The Post also received a subpoena Wednesday morning seeking information related to the classified materials case.
The FBI declined to answer questions about the search and referred to a statement that Director Kash Patel posted on social media accusing the reporter of “obtaining and reporting classified, sensitive military information from a government contractor — endangering our warfighters and compromising America’s national security. The alleged leaker was arrested this week and is in custody.”
Other reporters and editors who had faced government surveillance and legal action said the case represented a new level of intimidation.
The raid on Natanson’s home “goes way beyond anything that is expected or required under any normal and traditional guidelines covering the way the government deals with the press,” said James Risen, a former investigative reporter for the New York Times, who has described undergoing years of FBI surveillance starting in 2008 as he fought to avoid testifying in a national security leak investigation involving his reporting.

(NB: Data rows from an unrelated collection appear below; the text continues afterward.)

/-- Settles O34, command by command. That the second word of a revert's hallmark is free is the model's choice (log entry 49); that a revert
and RESET_N low reset the chip at once (log entries 32 and 33), and what the loss of VIN_AON leaves (log entry 34), are its reading. -/
theorem firmwareAndBootComplete : Obligations.FirmwareAndBootComplete := by
  unfold Obligations.FirmwareAndBootComplete
  refine ⟨?_, ?_, ?_, ?_, ?_, ?_, ?_, ?_, ?_, ?_, ?_, ?_, ?_, ?_, ?_, ?_⟩
  · rintro v s t n _ ht hb hr href hslot rfl
    change execFwuStage v s = _
    rw [execFwuStage, fwuCmd_runs ht hb hr]
    simp only [href, hslot]
    rfl
  · intro v s t ht hb hr
    change execFwuVerify v s = _
    rw [execFwuVerify, fwuCmd_runs ht hb hr]
  · intro v s t ht hb hr hhold href
    change execFwuActivate v s = _
    rw [execFwuActivate, fwuCmd_runs ht hb hr, if_neg (by simp [hhold])]
    simp only [href]
  · intro v s t ht hb hr htrial hmig
    change execFwuConfirm v s = _
    rw [execFwuConfirm, fwuCmd_runs ht hb hr]
    exact congrArg Host.Outcome.next ((if_neg (by simp [htrial])).trans (if_neg (by simp [hmig])))
  · rintro s _ _ hq hop rfl rfl
    refine congrArg Host.Outcome.next ((if_neg (by simp [hq])).trans ?_)
    simp only [hop]
    exact if_neg (by simp)
  · intro s n t u htrial hq hl hmig hn ht hu
    exact exec_confirmTimeout_reverts htrial hq hl hmig hn ht hu
  · intro s
    rfl
  · intro s
    rfl
  · rintro s _ rfl
    rfl
  · rintro s _ hvin rfl hst hb
    exact congrArg Host.Outcome.next ((if_neg (by simp [hvin])).trans (if_pos ⟨hst, by simp [hb]⟩))
  · rintro s _ hn rfl hq hr hd
    refine congrArg Host.Outcome.next ((if_neg (by simp [hn])).trans ((if_neg (by simp [hq])).trans ?_))
    exact if_pos (by simp [hr, hd])
  · rintro s _ hn rfl hq hr
    refine congrArg Host.Outcome.next ((if_neg (by simp [hn])).trans ((if_neg (by simp [hq])).trans ?_))
    exact if_neg (by simp [hr])
  · intro n s hq
    exact congrArg Host.Outcome.next (if_neg (by simp [hq]))
  · intro k g d r n b e s t u hdue hpll hheld hq ht hu hok hgood
    exact exec_bootRomRun_boots hdue hpll hheld hq ht hu hok hgood
  · intro n s hw
    exact congrArg Host.Outcome.next (if_pos hw)
  · intro p s hp hst htr hing
    exact congrArg Host.Outcome.next ((if_neg (by simp [hp, hst, htr])).trans (if_neg (by simp [hing])))

end Sys2Proof.Machine
end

Laura Poitras, the documentary filmmaker who helped Edward Snowden go public with his revelations about government surveillance, called the raid an “outrageous escalation” and a reminder to reporters that they need to take extra precautions when dealing with sensitive subjects and sources. She said she took extreme digital security measures to protect Snowden in 2013 when he disclosed details of secret government surveillance efforts.

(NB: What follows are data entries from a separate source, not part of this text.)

/-- The funct5 of an AMO. -/
def AmoOp.ofBits (x : BitVec 5) : Option AmoOp :=
  match x.toNat with
  | 0x01 => some .swap | 0x00 => some .add | 0x04 => some .xor | 0x0C => some .and | 0x08 => some .or
  | 0x10 => some .min | 0x14 => some .max | 0x18 => some .minu | 0x1C => some .maxu | _ => none
/-- The funct5 of an AMO operation. -/
def AmoOp.bits : AmoOp → BitVec 5
  | .swap => 0x01#5 | .add => 0x00#5 | .xor => 0x04#5 | .and => 0x0C#5 | .or => 0x08#5
  | .min => 0x10#5 | .max => 0x14#5 | .minu => 0x18#5 | .maxu => 0x1C#5

/-- The integer side of an F or D conversion, rs2 field 0 to 3. -/
def IntKind.ofBits (x : BitVec 5) : Option IntKind :=
  match x.toNat with | 0 => some .w | 1 => some .wu | 2 => some .l | 3 => some .lu | _ => none
/-- The rs2 field of an integer kind. -/
def IntKind.bits : IntKind → BitVec 5
  | .w => 0#5 | .wu => 1#5 | .l => 2#5 | .lu => 3#5

/-- The result of decoding a base word, none for an unassigned one. -/
def baseOk (i : RvInstr) : Except DecodeError Instr := .ok (.scalarBaseInstruction i)

/-- One Boolean as a bit. -/
def bit1 (x : Bool) : BitVec 1 := if x then 1#1 else 0#1

/-- Major OP-IMM. -/
def decodeOpImm (f4 : BitVec 4) (mk : BitVec 3) (b a : BitVec 5) (k : BitVec 3) (d : BitVec 5) :
    Except DecodeError Instr :=
  let imm : BitVec 12 := f4 ++ mk ++ b
  let f6 : BitVec 6 := f4 ++ mk.extractLsb' 1 2
  let sh : BitVec 6 := mk.extractLsb' 0 1 ++ b
  match k.toNat with
  | 0 => baseOk (.opImm .addi d a imm)
  | 1 =>
    if f6 = 0#6 then baseOk (.shiftImm .slli d a sh)
    else
      match imm.toNat with
      | 0x600 => baseOk (.unary .clz d a) | 0x601 => baseOk (.unary .ctz d a) | 0x602 => baseOk (.unary .cpop d a)
      | 0x604 => baseOk (.unary .sextB d a) | 0x605 => baseOk (.unary .sextH d a)
      | _ => .error .baseUnassigned
  | 2 => baseOk (.opImm .slti d a imm)
  | 3 => baseOk (.opImm .sltiu d a imm)
  | 4 => baseOk (.opImm .xori d a imm)
  | 5 =>
    match f6.toNat with
    | 0x00 => baseOk (.shiftImm .srli d a sh)
    | 0x10 => baseOk (.shiftImm .srai d a sh)
    | 0x18 => baseOk (.shiftImm .rori d a sh)
    | _ =>
      match imm.toNat with
      | 0x287 => baseOk (.unary .orcB d a) | 0x6B8 => baseOk (.unary .rev8 d a)
      | _ => .error .baseUnassigned
  | 6 => baseOk (.opImm .ori d a imm)
  | _ => baseOk (.opImm .andi d a imm)

/-- Major OP-IMM-32. -/
def decodeOpImm32 (f4 : BitVec 4) (mk : BitVec 3) (b a : BitVec 5) (k : BitVec 3) (d : BitVec 5) :
    Except DecodeError Instr :=
  let imm : BitVec 12 := f4 ++ mk ++ b
  let f7 : BitVec 7 := f4 ++ mk
  match k.toNat with
  | 0 => baseOk (.addiw d a imm)
  | 1 =>
    if f7 = 0#7 then baseOk (.shiftImmW .slliw d a b)
    else if f4 ++ mk.extractLsb' 1 2 = 2#6 then baseOk (.shiftImm .slliUw d a (mk.extractLsb' 0 1 ++ b))
    else
      match imm.toNat with
      | 0x600 => baseOk (.unary .clzw d a) | 0x601 => baseOk (.unary .ctzw d a) | 0x602 => baseOk (.unary .cpopw d a)
      | _ => .error .baseUnassigned
  | 5 =>
    match f7.toNat with
    | 0x00 => baseOk (.shiftImmW .srliw d a b)
    | 0x20 => baseOk (.shiftImmW .sraiw d a b)
    | 0x30 => baseOk (.shiftImmW .roriw d a b)
    | _ => .error .baseUnassigned
  | _ => .error .baseUnassigned

/-- Major AMO. -/
def decodeAmo (f4 : BitVec 4) (mk : BitVec 3) (b a : BitVec 5) (k : BitVec 3) (d : BitVec 5) :
    Except DecodeError Instr :=
  let f5 : BitVec 5 := f4 ++ mk.extractLsb' 2 1
  let aq := mk.extractLsb' 1 1 = 1#1
  let rl := mk.extractLsb' 0 1 = 1#1
  let go (dbl : Bool) : Except DecodeError Instr :=
    match f5.toNat with
    | 0x02 => if b = 0#5 then .ok (.lrSc (.lr dbl aq rl d a)) else .error .baseUnassigned
    | 0x03 => .ok (.lrSc (.sc dbl aq rl d a b))
    | _ =>
      match AmoOp.ofBits f5 with
      | some op => baseOk (.amo op dbl aq rl d a b)
      | none => .error .baseUnassigned
  match k.toNat with
  | 2 => go false
  | 3 => go true
  | _ => .error .baseUnassigned

/-- A base word whose rounding mode is not reserved. -/
def withRm (k : BitVec 3) (f : Rm → RvInstr) : Except DecodeError Instr :=
  match Rm.ofBits k with
  | some rm => baseOk (f rm)
  | none => .error .baseUnassigned

/-- Major OP-FP: funct5 and the format in [26:25], 0 for F and 1 for D. -/
def decodeOpFp (f4 : BitVec 4) (mk : BitVec 3) (b a : BitVec 5) (k : BitVec 3) (d : BitVec 5) :
    Except DecodeError Instr :=
  let f5 : BitVec 5 := f4 ++ mk.extractLsb' 2 1
  let go (dbl : Bool) : Except DecodeError Instr :=
    match f5.toNat with
    | 0x00 => withRm k (fun rm => .farith .fadd dbl rm d a b)
    | 0x01 => withRm k (fun rm => .farith .fsub dbl rm d a b)
    | 0x02 => withRm k (fun rm => .farith .fmul dbl rm d a b)
    | 0x03 => withRm k (fun rm => .farith .fdiv dbl rm d a b)
    | 0x0B => if b = 0#5 then withRm k (fun rm => .fsqrt dbl rm d a) else .error .baseUnassigned
    | 0x04 =>
      match k.toNat with
      | 0 => baseOk (.fpair .fsgnj dbl d a b) | 1 => baseOk (.fpair .fsgnjn dbl d a b)
      | 2 => baseOk (.fpair .fsgnjx dbl d a b) | _ => .error .baseUnassigned
    | 0x05 =>
      match k.toNat with
      | 0 => baseOk (.fpair .fmin dbl d a b) | 1 => baseOk (.fpair .fmax dbl d a b) | _ => .error .baseUnassigned
    | 0x08 =>
      if dbl = false ∧ b = 1#5 then withRm k (fun rm => .fcvtSD rm d a)
      else if dbl = true ∧ b = 0#5 then withRm k (fun rm => .fcvtDS rm d a)
      else .error .baseUnassigned
    | 0x14 =>
      match k.toNat with
      | 2 => baseOk (.fcmp .feq dbl d a b) | 1 => baseOk (.fcmp .flt dbl d a b)
      | 0 => baseOk (.fcmp .fle dbl d a b) | _ => .error .baseUnassigned
    | 0x18 =>
      match IntKind.ofBits b with
      | some n => withRm k (fun rm => .fcvtToInt n dbl rm d a)
      | none => .error .baseUnassigned
    | 0x1A =>
      match IntKind.ofBits b with
      | some n => withRm k (fun rm => .fcvtFromInt n dbl rm d a)
      | none => .error .baseUnassigned
    | 0x1C =>
      if b = 0#5 then
        match k.toNat with
        | 0 => baseOk (.fmvToX dbl d a) | 1 => baseOk (.fclass dbl d a) | _ => .error .baseUnassigned
      else .error .baseUnassigned
    | 0x1E => if b = 0#5 ∧ k = 0#3 then baseOk (.fmvFromX dbl d a) else .error .baseUnassigned
    | _ => .error .baseUnassigned
  match (mk.extractLsb' 0 2).toNat with
  | 0 => go false
  | 1 => go true
  | _ => .error .baseUnassigned

/-- The majors MADD, MSUB, NMSUB and NMADD. -/
def decodeFma (op : FmaOp) (f4 : BitVec 4) (mk : BitVec 3) (b a : BitVec 5) (k : BitVec 3) (d : BitVec 5) :
    Except DecodeError Instr :=
  let rs3 : BitVec 5 := f4 ++ mk.extractLsb' 2 1
  match (mk.extractLsb' 0 2).toNat with
  | 0 => withRm k (fun rm => .fma op false rm d a b rs3)
  | 1 => withRm k (fun rm => .fma op true rm d a b rs3)
  | _ => .error .baseUnassigned

/-- Major SYSTEM. -/
def decodeSystem (f4 : BitVec 4) (mk : BitVec 3) (b a : BitVec 5) (k : BitVec 3) (d : BitVec 5) :
    Except DecodeError Instr :=
  let imm : BitVec 12 := f4 ++ mk ++ b
  match CsrOp.ofBits k with
  | some op => .ok (decodeCsr op d imm a)
  | none =>
    if k = 0#3 ∧ d = 0#5 then
      if f4 ++ mk = 9#7 then .ok (.sfenceVma a b)
      else if a = 0#5 then
        match imm.toNat with
        | 0x000 => .ok .ecall | 0x001 => .ok .ebreak | 0x105 => .ok .wfi
        | 0x102 => baseOk .sret | 0x302 => baseOk .mret
        | _ => .error .baseUnassigned
      else .error .baseUnassigned
    else .error .baseUnassigned

/-- A word of the RV64 base by its major (R109, R111). -/
def decodeBase (f4 : BitVec 4) (mk : BitVec 3) (b a : BitVec 5) (k : BitVec 3) (d : BitVec 5) (major : BitVec 7) :
    Except DecodeError Instr :=
  let imm : BitVec 12 := f4 ++ mk ++ b
  let simm : BitVec 12 := f4 ++ mk ++ d
  let imm20 : BitVec 20 := f4 ++ mk ++ b ++ a ++ k
  match major.toNat with
  | 0x37 => baseOk (.lui d imm20)
  | 0x17 => baseOk (.auipc d imm20)
  | 0x6F =>
    baseOk (.jal d (f4.extractLsb' 3 1 ++ a ++ k ++ b.extractLsb' 0 1 ++ f4.extractLsb' 0 3 ++ mk ++ b.extractLsb' 1 4))
  | 0x67 => if k = 0#3 then baseOk (.jalr d a imm) else .error .baseUnassigned
  | 0x63 =>
    let off : BitVec 12 := f4.extractLsb' 3 1 ++ d.extractLsb' 0 1 ++ f4.extractLsb' 0 3 ++ mk ++ d.extractLsb' 1 4
    match k.toNat with
    | 0 => baseOk (.branch .eq a b off) | 1 => baseOk (.branch .ne a b off)
    | 4 => baseOk (.branch .lt a b off) | 5 => baseOk (.branch .ge a b off)
    | 6 => baseOk (.branch .ltu a b off) | 7 => baseOk (.branch .geu a b off)
    | _ => .error .baseUnassigned
  | 0x03 =>
    match k.toNat with
    | 0 => baseOk (.load .lb d a imm) | 1 => baseOk (.load .lh d a imm) | 2 => baseOk (.load .lw d a imm)
    | 3 => baseOk (.load .ld d a imm) | 4 => baseOk (.load .lbu d a imm) | 5 => baseOk (.load .lhu d a imm)
    | 6 => baseOk (.load .lwu d a imm) | _ => .error .baseUnassigned
  | 0x23 =>
    match k.toNat with
    | 0 => baseOk (.store .sb a b simm) | 1 => baseOk (.store .sh a b simm) | 2 => baseOk (.store .sw a b simm)
    | 3 => baseOk (.store .sd a b simm) | _ => .error .baseUnassigned
  | 0x13 => decodeOpImm f4 mk b a k d
  | 0x1B => decodeOpImm32 f4 mk b a k d
  | 0x33 =>
    match RegOp.ofBits (f4 ++ mk) k with
    | some op => baseOk (.op op d a b)
    | none => .error .baseUnassigned
  | 0x3B =>
    match RegWOp.ofBits (f4 ++ mk) k with
    | some op => baseOk (.opW op d a b)
    | none =>
      if f4 ++ mk = 4#7 ∧ k = 4#3 ∧ b = 0#5 then baseOk (.unary .zextH d a) else .error .baseUnassigned
  | 0x0F =>
    match k.toNat with
    | 0 => .ok (.fence f4 (mk ++ b.extractLsb' 4 1) (b.extractLsb' 0 4) a d)
    | 1 => .ok (.fenceI imm a d)
    | _ => .error .baseUnassigned
  | 0x2F => decodeAmo f4 mk b a k d
  | 0x07 =>
    match k.toNat with
    | 2 => baseOk (.fload false d a imm) | 3 => baseOk (.fload true d a imm) | _ => .error .baseUnassigned
  | 0x27 =>
    match k.toNat with
    | 2 => baseOk (.fstore false a b simm) | 3 => baseOk (.fstore true a b simm) | _ => .error .baseUnassigned
  | 0x43 => decodeFma .fmadd f4 mk b a k d
  | 0x47 => decodeFma .fmsub f4 mk b a k d
  | 0x4B => decodeFma .fnmsub f4 mk b a k d
  | 0x4F => decodeFma .fnmadd f4 mk b a k d
  | 0x53 => decodeOpFp f4 mk b a k d
  | 0x73 => decodeSystem f4 mk b a k d
  | _ => .error .majorUnassigned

“This administration is salivating for an opportunity to incarcerate journalists,” said Martin Baron, a former executive editor of The Post, noting that Trump talked openly about the possibility at rallies in 2022. Baron said the administration’s open disdain for the press indicated that “things are going to get far worse.”
When the Justice Department labeled a Fox News reporter a criminal in 2013 to seize his emails in a leak investigation, the backlash was swift and bipartisan.
Attorney General Eric Holder, accused by Republican lawmakers of misleading Congress, responded by barring prosecutors from falsely portraying reporters as criminals to obtain search warrants — unless they genuinely planned to bring charges.
In 2021, after revelations that Trump’s Justice Department had secretly seized records from reporters at The Post, the New York Times and CNN, Attorney General Merrick Garland went further: He banned using search warrants and subpoenas to obtain journalists’ materials or compel testimony about their sources.
Last year, Attorney General Pam Bondi reversed course, restoring investigators’ ability to target reporters’ information. She reinstated much of Holder’s framework but made one critical change: She eliminated the ban on misrepresenting reporters as criminals to circumvent a decades-old law protecting journalists.
While many journalists have adopted heightened security measures to protect their sources in recent years, including encrypted communications technology, the government has immense power to surveil.
The search warrant serves as a reminder to journalists of the difficult work of protecting sources, said Alex Papachristou, director of the Cyrus R. Vance Center for International Justice, which provides free legal services to small news organizations around the country. He predicted the warrant would have a “cryogenic effect” on the willingness of sources to disclose information to the press.
“We’re in a time,” he said, “when looking over your shoulder is just about the only way to look.”
Liam Scott contributed to this report.